Grading retrieved evidence before synthesis
Agentic pipelines often add a grader node after each retrieval batch: a lightweight LLM or cross-encoder scores whether chunks are relevant and sufficient. Low scores trigger reformulation; high scores skip further retrieval. This pattern—used in Self-RAG and LangGraph tutorials—prevents both under- and over-retrieval.
| Grade | Action |
|---|---|
| Relevant + sufficient | Proceed to synthesis |
| Relevant + insufficient | Decompose further; new sub-query |
| Irrelevant | Rewrite query; switch index (BM25 vs vector) |
| Contradictory | Fetch tie-breaker; flag in answer |
GRADE_PROMPT = """Score retrieval for the question.
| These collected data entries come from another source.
/-- R216, R218, R220: the life of events. EVT_PERSIST writes one entry of the ring to the event log, a reserved
one before the general ones and among those the oldest; SV copies what is not yet archived; the counters
that changed are copied to MRAM at most once a second, which changes no count; the events held while SV was away enter when it is ready. R230, R231, R232: the ledger. A signature is staged with its instant; an append moves the oldest staged
record to the head of the chain with its sequence number and the digest of the record before it, and
the head's digest is that of its bytes; a write that fails counts LEDGER_FAULT. -/
def Obligations.EventsAndLedger : Prop :=
  (∀ (x : EvtEntry) (s : State), Settled s →
    let c := s.chip
    let open_ := fun (y : EvtEntry) => y ∈ c.evt.ring ∧ y.persisted = false
    (c.evt.nextPersist = some x → completes .evtPersist s (fun d =>
      d.evt.log = (x :: c.evt.log).take 8192 ∧ d.evt.unarch = c.evt.unarch + 1 ∧ keepsBut noteBlocks c d)) ∧
    ((∀ y ∈ c.evt.ring, y.persisted = false → y.ovr = false) → open_ x → x.rsv = true → completes .evtPersist s (fun d =>
      ∃ z, d.evt.log.head? = some z ∧ open_ z ∧ z.rsv = true ∧
        ∀ y, open_ y → y.rsv = true → z.six ≤ y.six)) ∧
    (c.evt.nextPersist = none → completes .evtPersist s (fun d => d.evt.log = c.evt.log ∧
      keepsBut noteBlocks c d)) ∧
    (c.rdy rSV = true → completes .evtArchiveCopy s (fun d =>
      d.evt = { c.evt with archive := (c.evt.log.take c.evt.unarch ++ c.evt.archive).take 4194304, unarch := 0 } ∧
      keepsBut [.evt] c d)) ∧
    ((∀ z, c.evt.srcAt = some z → z + 32000 ≤ c.now) → completes .evtCounterPersist s (fun d =>
      (∀ n, let y := Tbl.get ({} : EvtSrc) c.evt.src n
        Tbl.get ({} : EvtSrc) d.evt.src n = if y.dirty then
          { y with dirty := false, mCnt := y.cnt, mFirst := y.first, mLast := y.last } else y) ∧
      d.evt.ring = c.evt.ring ∧ d.evt.srcAt = some c.now ∧ keepsBut [.evt] c d)) ∧
    ((∃ z, c.evt.srcAt = some z ∧ c.now < z + 32000) → answers .evtCounterPersist s c) ∧
    (c.rdy rSV = true → completes .heldEventsEnter s (fun d => d.evt.heldQ = [] ∧ d.link.plate.heldEv = [] ∧
      keepsBut [.evt, .ferry, .hint, .link] c d)) ∧
    (c.rdy rSV = false → answers .heldEventsEnter s c ∧ answers .evtArchiveCopy s c)) ∧
  (∀ (r : LedgerRec) (l : List LedgerRec) (s : State), Settled s →
    let c := s.chip
    let g := c.ledger
    (g.closed = false → completes .ledgerSignatureTimer s (fun d => d.ledger.lastSig = c.now ∧
      d.ledger.staging.length = g.staging.length + 1 ∧
      (∃ x ∈ d.ledger.staging, x.kind = 2 ∧ x.six = BitVec.ofNat 64 c.now) ∧ keepsBut [.ledger] c d)) ∧
    (c.rdy rSV = true → g.staging = r :: l → c.ledgerWaits = false → g.used + r.len ≤ 6442450944 → completes .ledgerAppend s (fun d =>
      d.ledger.staging = l ∧ d.ledger.seq = g.seq + 1 ∧ d.ledger.used = g.used + r.len ∧
      (∃ x, d.ledger.recs = x :: g.recs ∧ x.seq = g.seq ∧ x.prev = g.h ∧ x.kind = r.kind ∧ x.six = r.six ∧
        (r.kind ≠ 2 → x.payload = r.payload) ∧ d.ledger.h = Config.sha256 (x.bytes c.sys.deviceId)) ∧
      keepsBut [.ledger, .evt, .ferry, .hint] c d)) ∧
    (g.staging = r :: l → (∃ k ∈ c.running, (c.eng k).c < r.six.toNat) → answers .ledgerAppend s c) ∧
    ((c.rdy rSV = false ∨ g.staging = []) → answers .ledgerAppend s c) ∧
    completes .ledgerWriteFail s (fun d => (d.trec 25).cnt = satInc (c.trec 25).cnt ∧
      keepsBut [.tamper, .ledger, .evt, .ferry, .hint] c d))

/-- R223, R398, R414: what the AO island and HK sample. A switch changes with the fourth sample in a row that reads it so (log 147),
which starts or ends its tamper condition while a supply is present and is only captured without one; MAGNETIC starts at the third sample above 40 mT and
ends at the third below 30 mT; TEMP_RANGE stands while a temperature is out of range. -/
def Obligations.TamperSamples : Prop :=
  ∀ (cover seal_ lsw mesh : Bool) (v : W16) (b : Int) (s : State), Settled s →
    let c := s.chip
    let t := c.tamper
    let held := fun (ty : Nat) (d : Chip) => (d.trec ty).holders.any (fun h => h.1 == 0xFF)
    let frame := keepsBut [.tamper, .ledger, .evt, .ferry, .hint] c
    let seen := fun (was now_ : Bool) (run : Nat) (is : Bool) (runs : Nat) =>
      (now_ = was → is = was ∧ runs = 0) ∧ (now_ ≠ was → run < 3 → is = was ∧ runs = run + 1) ∧
      (now_ ≠ was → 3 ≤ run → is = now_ ∧ runs = 0)
    ((mesh = false ∨ t.mesh = true) → completes (.aoTamperSample cover seal_ lsw mesh) s (fun d =>
      d.tamper.mesh = mesh ∧
      seen t.cover cover t.coverRun d.tamper.cover d.tamper.coverRun ∧
      seen t.sealOpen seal_ t.sealRun d.tamper.sealOpen d.tamper.sealRun ∧
      seen t.lsw lsw t.lswRun d.tamper.lsw d.tamper.lswRun ∧
      (c.power.off = false → d.tamper.aoTicks = t.aoTicks ∧ d.tamper.captured = t.captured ∧
        (d.tamper.cover ≠ t.cover → held 0 d = cover) ∧ (d.tamper.sealOpen ≠ t.sealOpen → held 1 d = seal_) ∧
        (d.tamper.lsw ≠ t.lsw → held 2 d = lsw)) ∧
      (c.power.off = true → d.tamper.aoTicks = t.aoTicks + 1 ∧ (∀ ty, d.trec ty = c.trec ty) ∧
        (d.tamper.cover = t.cover → d.tamper.sealOpen = t.sealOpen → d.tamper.lsw = t.lsw →
          d.tamper.captured = t.captured)) ∧
      (c.key.lc ≠ 2 → frame d))) ∧
    (mesh = true → t.mesh = false → (c.power.off = true ∨ c.power.saving = true) → c.key.lc ≠ 0 → c.key.lc ≠ 4 →
      completes (.aoTamperSample cover seal_ lsw mesh) s (fun d => d.key.kekSeed = 0 ∧ d.key.meshTrip = true ∧
        d.key.lc = c.key.lc ∧ (d.trec 30).cnt = (c.trec 30).cnt ∧ d.tamper.captured.any (fun x => x.1 == 30) = true)) ∧
    (mesh = true → t.mesh = false → c.power.off = false → c.power.saving = false → c.key.lc ≠ 0 → c.key.lc ≠ 4 →
      completes (.aoTamperSample cover seal_ lsw mesh) s (fun d => d.key.kekSeed = 0 ∧ d.key.lc = 1 ∧
        d.rdy rKEYS = false ∧ (d.trec 30).cnt = satInc (c.trec 30).cnt)) ∧
    completes (.magSample v) s (fun d => d.tamper.mag = v.toNat ∧ frame d ∧
      (300 ≤ v.toNat → v.toNat ≤ 400 → d.trec 3 = c.trec 3) ∧
      (c.power.off = false → c.magHeld = false → 2 ≤ t.magOver → 400 < v.toNat → held 3 d = true) ∧
      (c.power.off = false → c.magHeld = true → 2 ≤ t.magUnder → v.toNat < 300 → held 3 d = false)) ∧
    completes (.tempRangeCheck b) s (fun d => d.sys.backplate = b ∧
      (9000 < b → held 17 d = true) ∧
      (b ≤ 9000 → (∀ k, k < 8 → -4000 ≤ (c.group k).temp.toInt) → held 17 d = false) ∧
      keepsBut [.sys, .tamper, .ledger, .evt, .ferry, .hint] c d)

/-- R235, R236, R237, R239, R241, R242, R243: the ferry queues. A claim takes an unowned queue; its release empties
it; a flush counts what it discards; a read pops the next word; a whole packet goes to a session; room
releases what a producer holds; at the first swap of the banks after its recovery a queue leaves parity mode; a hold of 1 s is an event and one of 10 s ends the claim; pointers that
differ reset the queue. -/
def Obligations.FerryQueues : Prop :=
  ∀ (m : Master5) (q : Fin 8) (p : List W32) (l : List (List W32)) (g : Ferry) (w x : W32) (s : State),
    Settled s →
    let c := s.chip
    let f := c.fq q.val
    let a := 0xA0010 + 0x20 * q.val
    let others := fun (d : Chip) => ∀ j, j ≠ q.val → d.fq j = c.fq j
    let counts := fun (code : Nat) (d : Chip) =>
      (Tbl.get {} d.evt.src code).cnt = satInc (Tbl.get {} c.evt.src code).cnt
    (writes m a 0x10000000 c → f.owner = none → claimRole q.val ≤ c.roleNo m.val → c.rdy rSV = true →
      completes (.ferryClaim m q) s (fun d => d.fq q.val = { f with owner := some m.val } ∧ others d ∧
        keepsBut [.ferry] c d)) ∧
    (writes m a 0x10000000 c → f.owner ≠ none → completes (.ferryClaim m q) s (fun d =>
      (d.fq q.val).owner = f.owner ∧ d.sys.deniedCnt = satInc c.sys.deniedCnt)) ∧
    (writes m a 0x20000000 c → f.owner = some m.val → completes (.ferryRelease m q) s (fun d =>
      (d.fq q.val).owner = none ∧ (d.fq q.val).fill = [] ∧ (d.fq q.val).drain = [] ∧ (d.fq q.val).holdBuf = [] ∧
      others d ∧ keepsBut noteBlocks c d)) ∧
    (writes m a 0x30000000 c → f.owner = some m.val → q ≠ 3 → f.holdBuf = [] → completes (.ferryFlush m q) s (fun d =>
      d.fq q.val = { f with fill := [], drain := [], cur := [], curPkt := [], owed := 0, badWords := [],
                            drop := satAdd f.drop f.held } ∧ others d ∧ keepsBut [.ferry] c d)) ∧
    (reads m (0xA0000 + 0x20 * q.val) c → m = 0 → f.owner = some 0 → q ≠ 3 → f.holdBuf = [] → f.owed = 0 →
      f.inParity = false →
      (f.cur = w :: x :: p → completes (.ferryDataRead m q) s (fun d => (d.fq q.val).cur = x :: p ∧
        (d.fq q.val).eop = false ∧ (d.fq q.val).drain = f.drain ∧ (d.fq q.val).fill = f.fill ∧ others d ∧
        keepsBut [.ferry] c d)) ∧
      (f.cur = [] → f.drain = (w :: p) :: l → completes (.ferryDataRead m q) s (fun d =>
        (d.fq q.val).cur = p ∧ (d.fq q.val).drain = l ∧ (d.fq q.val).abort = false ∧
        (d.fq q.val).eop = p.isEmpty ∧ others d ∧ keepsBut [.ferry] c d)) ∧
      (f.cur = [] → f.drain = [] → f.fill = [] → completes (.ferryDataRead m q) s (fun d => d.fq q.val = f ∧
        others d ∧ keepsBut [.ferry] c d))) ∧
    (m ≠ 0 → f.owner = some m.val → (c.master m.val).conn = true → f.popPkt = (some p, g, false) → f.holdBuf = [] → q ≠ 3 →
      completes (.queuePush q) s (fun d => (d.master m.val).outbox = (c.master m.val).outbox ++
        [{ kind := 0x91, hi := BitVec.ofNat 8 q.val, payload := p ++ [{ g with cur := [], owed := 0 }.rxst] }] ∧
        keepsBut [.masters, .evt, .ferry, .hint] c d)) ∧
    (f.testing = false → f.holdBuf = [p] → f.fill = [] → f.drain = [] → f.cur = [] → p.length ≤ 1024 →
      completes (.ferryHoldRelease q) s (fun d => (d.fq q.val).holdBuf = [] ∧ (d.fq q.val).drain = [p] ∧
        keepsBut noteBlocks c d)) ∧
    (f.owner ≠ none → c.holds q.val = true → q ≠ 2 → q ≠ 7 →
      (f.stalled = false → completes (.queueStall q false) s (fun d =>
        ((d.fq q.val).stalled = true ∨ d.holds q.val = false) ∧
        (d.fq q.val).owner = f.owner ∧ (d.fq q.val).stall = satInc f.stall ∧ counts 0x0A01 d ∧
        keepsBut noteBlocks c d)) ∧
      completes (.queueStall q true) s (fun d => (d.fq q.val).owner = none ∧
        (d.fq q.val).stall = satInc f.stall ∧ counts 0x0A01 d ∧ (q ≠ 5 → keepsBut noteBlocks c d) ∧
        (q = 5 → d.bay.signal = none ∧ keepsBut (.bay :: noteBlocks) c d))) ∧
    (f.inParity = false → completes (.ferryPtrMismatch q) s (fun d => (d.fq q.val).abort = true ∧
      counts 0x0A02 d ∧ keepsBut noteBlocks c d)) ∧
    (q ≠ 3 → f.holdBuf = [] →
      (f.leaving = true → f.drain = [] → f.cur = [] → f.fill ≠ [] → completes (.ferryParityEnd q) s (fun d =>
        d.fq q.val = { f with drain := f.fill, fill := [], leaving := false, parity := false } ∧ others d ∧
        keepsBut [.ferry] c d)) ∧
      ((f.leaving = false ∨ f.drain ≠ [] ∨ f.cur ≠ [] ∨ f.fill = []) → answers (.ferryParityEnd q) s c))

/-- R227, R228, R229: the display. A short press shows the next page of its list, holds it and lights the panel;
a long press goes to the alternate list where one is configured; the timer ends the test, the hold, or
the page, and 60 s after the last press the alternate list. START and CHANGEOVER hold the frame. -/
def Obligations.DisplayButtons : Prop :=
  ∀ (s : State), Settled s →
    let c := s.chip
    let p := c.disp
    let sets := fun (i : Instr) (y : Disp) => completes i s (fun d => d.disp = y ∧ keepsBut [.disp] c d)
    let next := if p.page + 1 < c.normalPages then p.page + 1 else 0
    let old := decide (p.pressAt + 1920000 ≤ c.now)
    (c.dispHeld = true → answers .dispBtnShort s c ∧ answers .dispBtnLong s c ∧ answers .dispPageTimer s c) ∧
    (c.dispHeld = false → p.alt = false →
      sets .dispBtnShort { p with page := next, hold := true, backlight := true, pressAt := c.now }) ∧
    (c.dispHeld = false → c.altPages = 0 → sets .dispBtnLong { p with backlight := true, pressAt := c.now }) ∧
    (c.dispHeld = false → 0 < c.altPages →
      sets .dispBtnLong { p with alt := true, page := 0, hold := false, backlight := true, pressAt := c.now }) ∧
    (c.dispHeld = false → p.test = 1 → sets .dispPageTimer { p with test := 2 }) ∧
    (c.dispHeld = false → p.test = 2 → sets .dispPageTimer { p with test := 0 }) ∧
    (c.dispHeld = false → p.test = 0 → p.hold = true → p.alt = false → c.cb 0xB0000 31 = false →
      sets .dispPageTimer { p with hold := false }) ∧
    (c.dispHeld = false → p.test = 0 → p.hold = false → p.alt = false →
      sets .dispPageTimer { p with page := next, backlight := p.backlight && !(c.cb 0xB0000 31 && old) }) ∧
    (c.dispHeld = false → p.test = 0 → p.hold = false → p.alt = true → old = true →
      sets .dispPageTimer { p with page := 0, alt := false, backlight := p.backlight && !c.cb 0xB0000 31 })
Return JSON: {"relevant": bool, "sufficient": bool, "follow_up_query": str|null}
Question: {question}
Chunks: {chunks}"""
def grade_retrieval(question: str, chunks: list[dict], llm) -> dict:
raw = llm.complete(GRADE_PROMPT.format(question=question, chunks=chunks[:5]))
grade = json.loads(raw)
if grade.get("relevant") and grade.get("sufficient"):
return {"action": "synthesize", "chunks": chunks}
if grade.get("follow_up_query"):
return {"action": "retrieve_again", "query": grade["follow_up_query"]}
return {"action": "rewrite", "query": question}
public GradeDecision gradeRetrieval(String question, List<Document> chunks) {
RetrievalGrade grade = graderLlm.grade(question, chunks.subList(0, Math.min(5, chunks.size())));
if (grade.relevant() && grade.sufficient()) {
return GradeDecision.synthesize(chunks);
}
if (grade.followUpQuery() != null) {
return GradeDecision.retrieveAgain(grade.followUpQuery());
}
return GradeDecision.rewrite(question);
}
Single-shot vs agentic retrieval
| Pattern | Flow | Best for | Risk |
|---|---|---|---|
| Naive RAG | embed → search once → answer | FAQ, simple policy lookup | Misses multi-hop evidence |
| Advanced RAG | rewrite → hybrid → rerank → answer | Enterprise KB with tuned pipelines | Fixed strategy regardless of question |
| Agentic RAG | plan → retrieve → read → maybe retrieve again | Research, analytics, compound questions | Runaway loops, higher cost |
When to retrieve iteratively
- Multi-hop — answer needs entity A before you can query for relationship B.
- Unknown corpus scope — user asks "what changed in Q3 releases?" without naming products.
- Tool selection — hybrid of vector DB, SQL, web search, and calculator.
- Self-correction — first retrieval set lacks supporting evidence; agent reformulates query.
Query decomposition
Decomposition splits a compound question into ordered or parallel sub-queries. Unlike multi-query expansion (same intent, different phrasing), decomposition assumes different information needs: "Compare our DPA with Vendor X's SOC 2 scope" → (1) fetch DPA section, (2) fetch Vendor X SOC 2 summary, (3) synthesize comparison.
MAX_RETRIEVE_STEPS = 4
DECOMPOSE_PROMPT = """Break this question into 1-4 search sub-queries needed to answer it.
Return JSON: {"sub_queries": ["...", "..."]}"""
def agentic_retrieve(question: str, retriever, llm) -> list[dict]:
plan = json.loads(llm.complete(DECOMPOSE_PROMPT + question))
evidence: list[dict] = []
seen_ids: set[str] = set()
for sub_q in plan.get("sub_queries", [question]):
if len(evidence) >= 20:
break
hits = retriever.search(sub_q, k=5)
for h in hits:
if h["id"] not in seen_ids:
seen_ids.add(h["id"])
evidence.append({**h, "from_query": sub_q})
# Optional: critic step — need more?
critique = llm.complete(f"Evidence count {len(evidence)}. Need more retrieval for: {question}? yes/no")
if "yes" in critique.lower() and len(plan.get("sub_queries", [])) < MAX_RETRIEVE_STEPS:
follow_up = llm.complete(f"One follow-up search query for: {question}")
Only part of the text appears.